Online Program

Return to main conference page
Saturday, May 19
Data Science
Time-based Models
Sat, May 19, 8:30 AM - 10:00 AM
Lake Fairfax B

Bankruptcy Prediction Using Selective Under-Sampling and Multiple-Year Data: A Study on North American Companies (304476)

*Son Nguyen, Bryant University 

Keywords: Bankruptcy prediction, financial distress, undersampling, random forest,

Bankruptcy prediction has been widely studied in the field of accounting, finance, and business due to its critical impacts on society. In machine learning terms, the problem is of imbalance classification as the number of observations belonging to one class (non-bankruptcy) is much larger than the number in the other class (bankruptcy).

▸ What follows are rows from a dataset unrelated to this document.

/-- The reception of a storage mark that is logged ends in its STAMP record, written with the next sequence where the log takes
it: the issued date, the class at the claim, the key as received with zeros beyond the payload, the length, and the flags; the
outcome is settled first (R132, R133, R135, R142, R144). Of every mark, one refused by its buffer and one that is STAMP_ONLY
too, the context closes, and stamps applied is counted where the outcome was PENDING and its stamp fits; in STAMP_ONLY the log
is left as it is (R132, R135, R137). -/
def Obligations.AStorageMarkEndsInItsRecord : Prop :=
  (∀ (p : Port) (more : List Byte) (s : State) (r : Rx) (c : DatingCtx) (inLane : Bool),
    s.run ≠ .held → (s.port p).up = true → (s.port p).rx = some r → (s.port p).ctx = some c →
    r.stage = .forwarding inLane → (r.bytes ++ more).length ≤ 9216 →
    let bytes := r.bytes ++ more
    let fits := frameHeader bytes + c.stampOffset + 16 ≤ bytes.length
    ∃ t, exec (.frameEnd p more) s = .next t ∧ (t.port p).ctx = none ∧ (t.port p).rx = none ∧
      (t.port p).stats.stamps =
        (if c.outcome = .pending ∧ fits then min 4294967295 ((s.port p).stats.stamps + 1) else (s.port p).stats.stamps) ∧
      (c.logMode = .stampOnly → t.log = s.log)) ∧
  ∀ (p : Port) (more : List Byte) (s : State) (r : Rx) (c : DatingCtx) (inLane : Bool),
    s.run ≠ .held → (s.port p).up = true → (s.port p).rx = some r → (s.port p).ctx = some c →
    r.stage = .forwarding inLane → (r.bytes ++ more).length ≤ 9216 → c.logMode ≠ .stampOnly →
    s.log.mem = .inService → s.log.gap = false → s.log.records.length + 2 ≤ 4096 →
    let bytes := r.bytes ++ more
    let payloadEnd := bytes.length - 4
    let fits := frameHeader bytes + c.stampOffset + 16 ≤ bytes.length
    ∃ t, exec (.frameEnd p more) s = .next t ∧ (t.port p).ctx = none ∧ (t.port p).rx = none ∧
      t.log.records = s.log.records ++
        [{ seq := s.log.nextSeq, port := some p, domain := c.domain, cls := c.stamp.cls, date := ⟨c.stamp.s, c.stamp.n⟩
           body := .stamp
             ((List.range 8).map (fun j =>
               if frameHeader bytes + c.keyOffset + j < payloadEnd then bytes.getD (frameHeader bytes + c.keyOffset + j) 0 else 0))
             bytes.length p.lane (!p.isUplink) c.index
             (decide (c.outcome = .unstamped ∨ (c.outcome = .pending ∧ ¬ fits)))
             (decide (payloadEnd < frameHeader bytes + c.keyOffset + 8)) (!fcsGood bytes) c.stamp.doubt
             (decide (c.stamp.cls = 6)) }] ∧
      t.log.nextSeq = (s.log.nextSeq + 1) % 4294967296

/-- FRAME_SENT: the whole frame has gone, so it is counted as passed unless it was cut, its place is free, and the arbiter
decides; the frame that carries the answer a RESET waits for is followed by the reset (R103, R122, R123, R209), which is taken
in place of the decision, as the model chooses (log 66). A frame whose last byte is not in hand cannot have been sent (log 2).
What a soft reset raises again comes in the order of log 33. The bytes of a forwarded frame: as received where it was not
edited; else with its stamp, or its transit sum grown by residence and P and saturated, in place and the FCS regenerated,
every bit inverted where the FCS received was bad; a cut frame's are those up to 9,216, its invalid FCS standing in its mark
(log 17). A stamp in a frame that carries UDP leaves the one's-complement sum of checksum and replaced bytes as it was, but
for the cases of R119 in which the checksum stands. The sign is that of R119's purpose, a checksum correct on arrival correct
when it leaves; the words of its step, taken of the checksum field, have the other sign, and this choice and the bytes taken
into it, those of the pseudo-header among them, are log 16 (R34, R93, R108, R118, R119, R132). -/
def Obligations.FrameSentFreesThePort : Prop :=
  (∀ (p : Port) (s : State) (x : Tx), s.run ≠ .held → (s.port p).up = true → (s.port p).tx = some x →
    let cut := match x.body with
      | .forwarded f => f.cut
      | .originated _ _ => false
    let bytes := match x.body with
      | .forwarded f => forwardedBytes f x.egress
      | .originated _ bs => bs
    let sent := s.setPort p { s.port p with
      tx := none
      lastSent := some ⟨bytes, cut⟩
      stats := { (s.port p).stats with
        passed := if cut then (s.port p).stats.passed else min 4294967295 ((s.port p).stats.passed + 1) } }
    (∀ f, x.body = .forwarded f → f.complete = false → exec (.frameSent p) s = .next s) ∧
    (∀ f, x.body = .forwarded f → f.complete = true → exec (.frameSent p) s = .next (arbitrate p sent)) ∧
    (∀ tag bs, x.body = .originated tag bs → tag ≠ .answer true → exec (.frameSent p) s = .next (arbitrate p sent)) ∧
    (∀ bs, x.body = .originated (.answer true) bs → s.agent.resetPending = none → exec (.frameSent p) s = .next sent) ∧
    (∀ bs, x.body = .originated (.answer true) bs → s.agent.resetPending = some .full →
      exec (.frameSent p) s = .next { State.reset with pending := s.pending }) ∧
    (∀ bs, x.body = .originated (.answer true) bs → s.agent.resetPending = some .softReload →
      exec (.frameSent p) s = .next (softResetNow true sent)) ∧
    (∀ bs, x.body = .originated (.answer true) bs → s.agent.resetPending = some .soft →
      exec (.frameSent p) s = .next
        (let soft := softResetNow false sent
         completeSoft soft.servo.expired soft))) ∧
  (∀ (f : FwdFrame) (egress : Date),
    let body := f.bytes.take (f.bytes.length - 4)
    let fcs := fun (edited : List Byte) => if fcsGood f.bytes then fcsOf edited else (fcsOf edited).map (fun b => ~~~ b)
    let residence : Int := ⌊(((egress.units : Int) - f.ingress.units : Int) : Rat) / 65536⌋
    (f.cut = false → f.edit = .none → forwardedBytes f egress = f.bytes) ∧
    (f.cut = true → f.edit = .none → forwardedBytes f egress = f.bytes.take 9216) ∧
    (∀ off stamp, f.edit = .stamp off stamp →
      (f.cut = false → forwardedBytes f egress = writeStamp body off stamp ++ fcs (writeStamp body off stamp)) ∧
      (f.cut = true → forwardedBytes f egress = writeStamp (f.bytes.take 9216) off stamp)) ∧
    (∀ off add, f.edit = .transit off add → f.cut = false → off + 8 ≤ body.length →
      let sum := max (-(2 ^ 63)) (min (2 ^ 63 - 1) (intAt body off 8 + residence + add))
      ∃ field, field.length = 8 ∧ intAt field 0 8 = sum ∧
        let edited := body.take off ++ field ++ body.drop (off + 8)
        forwardedBytes f egress = edited ++ fcs edited)) ∧
  (∀ (bs : List Byte) (start stop : Nat) (v4 : Bool),
    let ip := if natAt bs 12 2 = 0x8100 then 18 else 14
    let ethertype := natAt bs (ip - 2) 2
    udpSpan bs = some (start, stop, v4) ↔
      (v4 = true ∧ ethertype = 0x0800 ∧ byteAt bs ip / 16 = 4 ∧ natAt bs (ip + 6) 2 % 8192 = 0 ∧ byteAt bs (ip + 9) = 17 ∧
        start = ip + 4 * (byteAt bs ip % 16) ∧ stop = min (start + natAt bs (start + 4) 2) (ip + natAt bs (ip + 2) 2)) ∨
      (v4 = false ∧ ethertype = 0x86DD ∧ byteAt bs (ip + 6) = 17 ∧ start = ip + 40 ∧ stop = start + natAt bs (start + 4) 2)) ∧
  (∀ (bs stamp : List Byte) (off : Nat), stamp.length = 12 → off + 12 ≤ bs.length →
    let plain := bs.take off ++ stamp ++ bs.drop (off + 12)
    let sent := writeStamp bs off stamp
    (udpSpan bs = none → sent = plain) ∧
    (∀ start stop v4, udpSpan bs = some (start, stop, v4) →
      let field := start + 6
      let old := natAt bs field 2
      let new := natAt sent field 2
      let ip := if natAt bs 12 2 = 0x8100 then 18 else 14
      let place := fun (j : Nat) => if (off + j + start) % 2 = 0 then 256 else 1
      let within := fun (j lo hi : Nat) => if lo ≤ off + j ∧ off + j < hi then place j else 0
      let address := fun (j : Nat) => if v4 = true then within j (ip + 12) (ip + 20) else within j (ip + 8) (ip + 40)
      let protocol := fun (j : Nat) => if off + j = (if v4 = true then ip + 9 else ip + 6) then 1 else 0
      let weight := fun (j : Nat) => within j start stop + within j (start + 4) (start + 6) + address j + protocol j
      let sum := fun (x : List Byte) => ((List.range 12).map (fun j => byteAt x (off + j) * weight j)).sum
      (bs.length < start + 8 ∨ (off < field + 2 ∧ field < off + 12) ∨ (v4 = true ∧ old = 0) → sent = plain) ∧
      (start + 8 ≤ bs.length → field + 2 ≤ off ∨ off + 12 ≤ field → v4 = false ∨ old ≠ 0 →
        sent = plain.take field ++ be 2 new ++ plain.drop (field + 2) ∧ 1 ≤ new ∧
        (new + sum plain) % 65535 = (old + sum bs) % 65535)))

Resampling methods - balancing the data before fitting it to a traditional classification model - offer a simple solution to the imbalance issue. In this study, we develop a new resampling technique using the idea of selectively under-sampling the class of non-bankruptcy companies under the “guidance” of random forest. We also propose to fit models by multiple-year data of companies instead of single-year data as in most literature. Our calculation on data of North American firms from 1997-2016 shows that our resampling technique works favorably against the most popular ones and that using multiple-year data could significantly improve the performance of bankruptcy predictive models.